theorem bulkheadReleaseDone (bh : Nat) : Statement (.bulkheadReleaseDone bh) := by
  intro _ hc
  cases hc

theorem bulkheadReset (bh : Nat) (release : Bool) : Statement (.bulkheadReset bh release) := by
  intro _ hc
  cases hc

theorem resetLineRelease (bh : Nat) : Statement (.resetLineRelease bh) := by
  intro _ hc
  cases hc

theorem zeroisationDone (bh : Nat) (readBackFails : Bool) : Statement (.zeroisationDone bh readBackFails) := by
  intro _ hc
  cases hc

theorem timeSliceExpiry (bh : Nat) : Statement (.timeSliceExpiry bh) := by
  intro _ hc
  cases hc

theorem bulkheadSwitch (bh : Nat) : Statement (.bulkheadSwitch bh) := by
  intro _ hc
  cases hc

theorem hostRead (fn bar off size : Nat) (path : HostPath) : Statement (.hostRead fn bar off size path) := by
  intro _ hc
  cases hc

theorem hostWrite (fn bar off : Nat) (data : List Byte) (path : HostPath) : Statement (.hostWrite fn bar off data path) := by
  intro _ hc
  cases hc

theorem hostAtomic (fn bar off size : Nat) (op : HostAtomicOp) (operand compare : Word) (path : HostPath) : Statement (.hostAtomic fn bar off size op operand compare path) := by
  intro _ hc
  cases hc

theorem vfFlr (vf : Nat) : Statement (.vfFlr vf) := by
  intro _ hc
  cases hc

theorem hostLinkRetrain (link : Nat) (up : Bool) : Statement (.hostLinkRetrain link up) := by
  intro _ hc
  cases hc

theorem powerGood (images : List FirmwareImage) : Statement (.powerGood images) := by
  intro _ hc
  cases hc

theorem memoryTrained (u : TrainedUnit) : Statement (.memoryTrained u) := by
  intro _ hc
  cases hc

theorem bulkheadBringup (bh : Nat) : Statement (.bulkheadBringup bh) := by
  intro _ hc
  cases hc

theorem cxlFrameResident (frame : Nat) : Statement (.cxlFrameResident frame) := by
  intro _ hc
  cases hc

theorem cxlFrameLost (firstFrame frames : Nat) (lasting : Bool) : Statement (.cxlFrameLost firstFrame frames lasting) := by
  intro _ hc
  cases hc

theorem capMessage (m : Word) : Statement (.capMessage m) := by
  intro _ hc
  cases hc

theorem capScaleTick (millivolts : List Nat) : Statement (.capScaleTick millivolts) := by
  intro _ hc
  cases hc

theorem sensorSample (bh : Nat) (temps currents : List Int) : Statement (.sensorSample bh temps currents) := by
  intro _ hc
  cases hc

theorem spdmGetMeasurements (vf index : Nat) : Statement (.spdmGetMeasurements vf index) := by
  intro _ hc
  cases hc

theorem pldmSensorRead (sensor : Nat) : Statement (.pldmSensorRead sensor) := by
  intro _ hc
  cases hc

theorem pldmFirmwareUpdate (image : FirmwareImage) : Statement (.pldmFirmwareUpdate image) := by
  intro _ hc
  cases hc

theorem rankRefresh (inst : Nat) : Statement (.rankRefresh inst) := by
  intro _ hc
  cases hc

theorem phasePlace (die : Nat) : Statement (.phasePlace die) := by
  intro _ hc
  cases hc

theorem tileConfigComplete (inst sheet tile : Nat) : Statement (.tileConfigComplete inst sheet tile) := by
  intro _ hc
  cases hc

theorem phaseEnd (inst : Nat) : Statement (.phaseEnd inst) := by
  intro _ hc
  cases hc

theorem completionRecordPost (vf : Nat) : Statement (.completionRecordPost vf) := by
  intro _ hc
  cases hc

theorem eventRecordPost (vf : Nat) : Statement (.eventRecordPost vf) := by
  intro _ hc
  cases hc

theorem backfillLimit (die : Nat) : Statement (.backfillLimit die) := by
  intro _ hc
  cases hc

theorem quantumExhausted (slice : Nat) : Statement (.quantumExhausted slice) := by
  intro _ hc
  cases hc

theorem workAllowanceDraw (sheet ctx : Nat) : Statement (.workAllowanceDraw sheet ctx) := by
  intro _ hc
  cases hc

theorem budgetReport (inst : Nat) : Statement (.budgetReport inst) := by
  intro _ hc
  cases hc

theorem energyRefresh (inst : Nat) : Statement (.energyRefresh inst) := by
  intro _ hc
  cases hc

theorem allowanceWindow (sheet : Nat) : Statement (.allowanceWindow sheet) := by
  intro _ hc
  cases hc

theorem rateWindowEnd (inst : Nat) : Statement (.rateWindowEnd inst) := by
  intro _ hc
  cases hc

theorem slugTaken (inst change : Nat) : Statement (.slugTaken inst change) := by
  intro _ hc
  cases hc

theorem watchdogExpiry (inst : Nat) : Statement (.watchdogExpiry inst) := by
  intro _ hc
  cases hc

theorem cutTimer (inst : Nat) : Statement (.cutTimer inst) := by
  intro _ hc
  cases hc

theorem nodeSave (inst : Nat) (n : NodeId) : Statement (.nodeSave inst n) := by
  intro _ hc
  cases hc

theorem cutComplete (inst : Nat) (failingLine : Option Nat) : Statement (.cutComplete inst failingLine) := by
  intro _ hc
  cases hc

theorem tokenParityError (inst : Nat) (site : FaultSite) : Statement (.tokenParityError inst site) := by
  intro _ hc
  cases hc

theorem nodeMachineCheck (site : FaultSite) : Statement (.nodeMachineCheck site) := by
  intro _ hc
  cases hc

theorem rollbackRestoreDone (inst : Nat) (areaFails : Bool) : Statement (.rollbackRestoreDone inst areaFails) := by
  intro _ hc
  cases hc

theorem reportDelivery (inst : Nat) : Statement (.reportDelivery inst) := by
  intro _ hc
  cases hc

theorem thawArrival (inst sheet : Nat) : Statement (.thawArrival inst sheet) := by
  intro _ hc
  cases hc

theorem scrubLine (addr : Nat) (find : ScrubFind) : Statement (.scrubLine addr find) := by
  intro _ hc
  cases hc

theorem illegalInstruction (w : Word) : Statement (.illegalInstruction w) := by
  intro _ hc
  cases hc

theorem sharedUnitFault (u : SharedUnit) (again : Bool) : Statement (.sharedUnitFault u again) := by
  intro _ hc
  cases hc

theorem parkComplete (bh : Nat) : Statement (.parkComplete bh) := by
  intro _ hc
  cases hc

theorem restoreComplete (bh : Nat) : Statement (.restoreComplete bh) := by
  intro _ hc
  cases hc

== == ==

Reproduce every entry shown above, precisely as it stands.

| Answer box |
theorem bulkheadReleaseDone (bh : Nat) : Statement (.bulkheadReleaseDone bh) := by
  intro _ hc
  cases hc

theorem bulkheadReset (bh : Nat) (release : Bool) : Statement (.bulkheadReset bh release) := by
  intro _ hc
  cases hc

theorem resetLineRelease (bh : Nat) : Statement (.resetLineRelease bh) := by
  intro _ hc
  cases hc

theorem zeroisationDone (bh : Nat) (readBackFails : Bool) : Statement (.zeroisationDone bh readBackFails) := by
  intro _ hc
  cases hc

theorem timeSliceExpiry (bh : Nat) : Statement (.timeSliceExpiry bh) := by
  intro _ hc
  cases hc

theorem bulkheadSwitch (bh : Nat) : Statement (.bulkheadSwitch bh) := by
  intro _ hc
  cases hc

theorem hostRead (fn bar off size : Nat) (path : HostPath) : Statement (.hostRead fn bar off size path) := by
  intro _ hc
  cases hc

theorem hostWrite (fn bar off : Nat) (data : List Byte) (path : HostPath) : Statement (.hostWrite fn bar off data path) := by
  intro _ hc
  cases hc

theorem hostAtomic (fn bar off size : Nat) (op : HostAtomicOp) (operand compare : Word) (path : HostPath) : Statement (.hostAtomic fn bar off size op operand compare path) := by
  intro _ hc
  cases hc

theorem vfFlr (vf : Nat) : Statement (.vfFlr vf) := by
  intro _ hc
  cases hc

theorem hostLinkRetrain (link : Nat) (up : Bool) : Statement (.hostLinkRetrain link up) := by
  intro _ hc
  cases hc

theorem powerGood (images : List FirmwareImage) : Statement (.powerGood images) := by
  intro _ hc
  cases hc

theorem memoryTrained (u : TrainedUnit) : Statement (.memoryTrained u) := by
  intro _ hc
  cases hc

theorem bulkheadBringup (bh : Nat) : Statement (.bulkheadBringup bh) := by
  intro _ hc
  cases hc

theorem cxlFrameResident (frame : Nat) : Statement (.cxlFrameResident frame) := by
  intro _ hc
  cases hc

theorem cxlFrameLost (firstFrame frames : Nat) (lasting : Bool) : Statement (.cxlFrameLost firstFrame frames lasting) := by
  intro _ hc
  cases hc

theorem capMessage (m : Word) : Statement (.capMessage m) := by
  intro _ hc
  cases hc

theorem capScaleTick (millivolts : List Nat) : Statement (.capScaleTick millivolts) := by
  intro _ hc
  cases hc

theorem sensorSample (bh : Nat) (temps currents : List Int) : Statement (.sensorSample bh temps currents) := by
  intro _ hc
  cases hc

theorem spdmGetMeasurements (vf index : Nat) : Statement (.spdmGetMeasurements vf index) := by
  intro _ hc
  cases hc

theorem pldmSensorRead (sensor : Nat) : Statement (.pldmSensorRead sensor) := by
  intro _ hc
  cases hc

theorem pldmFirmwareUpdate (image : FirmwareImage) : Statement (.pldmFirmwareUpdate image) := by
  intro _ hc
  cases hc

theorem rankRefresh (inst : Nat) : Statement (.rankRefresh inst) := by
  intro _ hc
  cases hc

theorem phasePlace (die : Nat) : Statement (.phasePlace die) := by
  intro _ hc
  cases hc

theorem tileConfigComplete (inst sheet tile : Nat) : Statement (.tileConfigComplete inst sheet tile) := by
  intro _ hc
  cases hc

theorem phaseEnd (inst : Nat) : Statement (.phaseEnd inst) := by
  intro _ hc
  cases hc

theorem completionRecordPost (vf : Nat) : Statement (.completionRecordPost vf) := by
  intro _ hc
  cases hc

theorem eventRecordPost (vf : Nat) : Statement (.eventRecordPost vf) := by
  intro _ hc
  cases hc

theorem backfillLimit (die : Nat) : Statement (.backfillLimit die) := by
  intro _ hc
  cases hc

theorem quantumExhausted (slice : Nat) : Statement (.quantumExhausted slice) := by
  intro _ hc
  cases hc

theorem workAllowanceDraw (sheet ctx : Nat) : Statement (.workAllowanceDraw sheet ctx) := by
  intro _ hc
  cases hc

theorem budgetReport (inst : Nat) : Statement (.budgetReport inst) := by
  intro _ hc
  cases hc

theorem energyRefresh (inst : Nat) : Statement (.energyRefresh inst) := by
  intro _ hc
  cases hc

theorem allowanceWindow (sheet : Nat) : Statement (.allowanceWindow sheet) := by
  intro _ hc
  cases hc

theorem rateWindowEnd (inst : Nat) : Statement (.rateWindowEnd inst) := by
  intro _ hc
  cases hc

theorem slugTaken (inst change : Nat) : Statement (.slugTaken inst change) := by
  intro _ hc
  cases hc

theorem watchdogExpiry (inst : Nat) : Statement (.watchdogExpiry inst) := by
  intro _ hc
  cases hc

theorem cutTimer (inst : Nat) : Statement (.cutTimer inst) := by
  intro _ hc
  cases hc

theorem nodeSave (inst : Nat) (n : NodeId) : Statement (.nodeSave inst n) := by
  intro _ hc
  cases hc

theorem cutComplete (inst : Nat) (failingLine : Option Nat) : Statement (.cutComplete inst failingLine) := by
  intro _ hc
  cases hc

theorem tokenParityError (inst : Nat) (site : FaultSite) : Statement (.tokenParityError inst site) := by
  intro _ hc
  cases hc

theorem nodeMachineCheck (site : FaultSite) : Statement (.nodeMachineCheck site) := by
  intro _ hc
  cases hc

theorem rollbackRestoreDone (inst : Nat) (areaFails : Bool) : Statement (.rollbackRestoreDone inst areaFails) := by
  intro _ hc
  cases hc

theorem reportDelivery (inst : Nat) : Statement (.reportDelivery inst) := by
  intro _ hc
  cases hc

theorem thawArrival (inst sheet : Nat) : Statement (.thawArrival inst sheet) := by
  intro _ hc
  cases hc

theorem scrubLine (addr : Nat) (find : ScrubFind) : Statement (.scrubLine addr find) := by
  intro _ hc
  cases hc

theorem illegalInstruction (w : Word) : Statement (.illegalInstruction w) := by
  intro _ hc
  cases hc

theorem sharedUnitFault (u : SharedUnit) (again : Bool) : Statement (.sharedUnitFault u again) := by
  intro _ hc
  cases hc

theorem parkComplete (bh : Nat) : Statement (.parkComplete bh) := by
  intro _ hc
  cases hc

theorem restoreComplete (bh : Nat) : Statement (.restoreComplete bh) := by
  intro _ hc
  cases hc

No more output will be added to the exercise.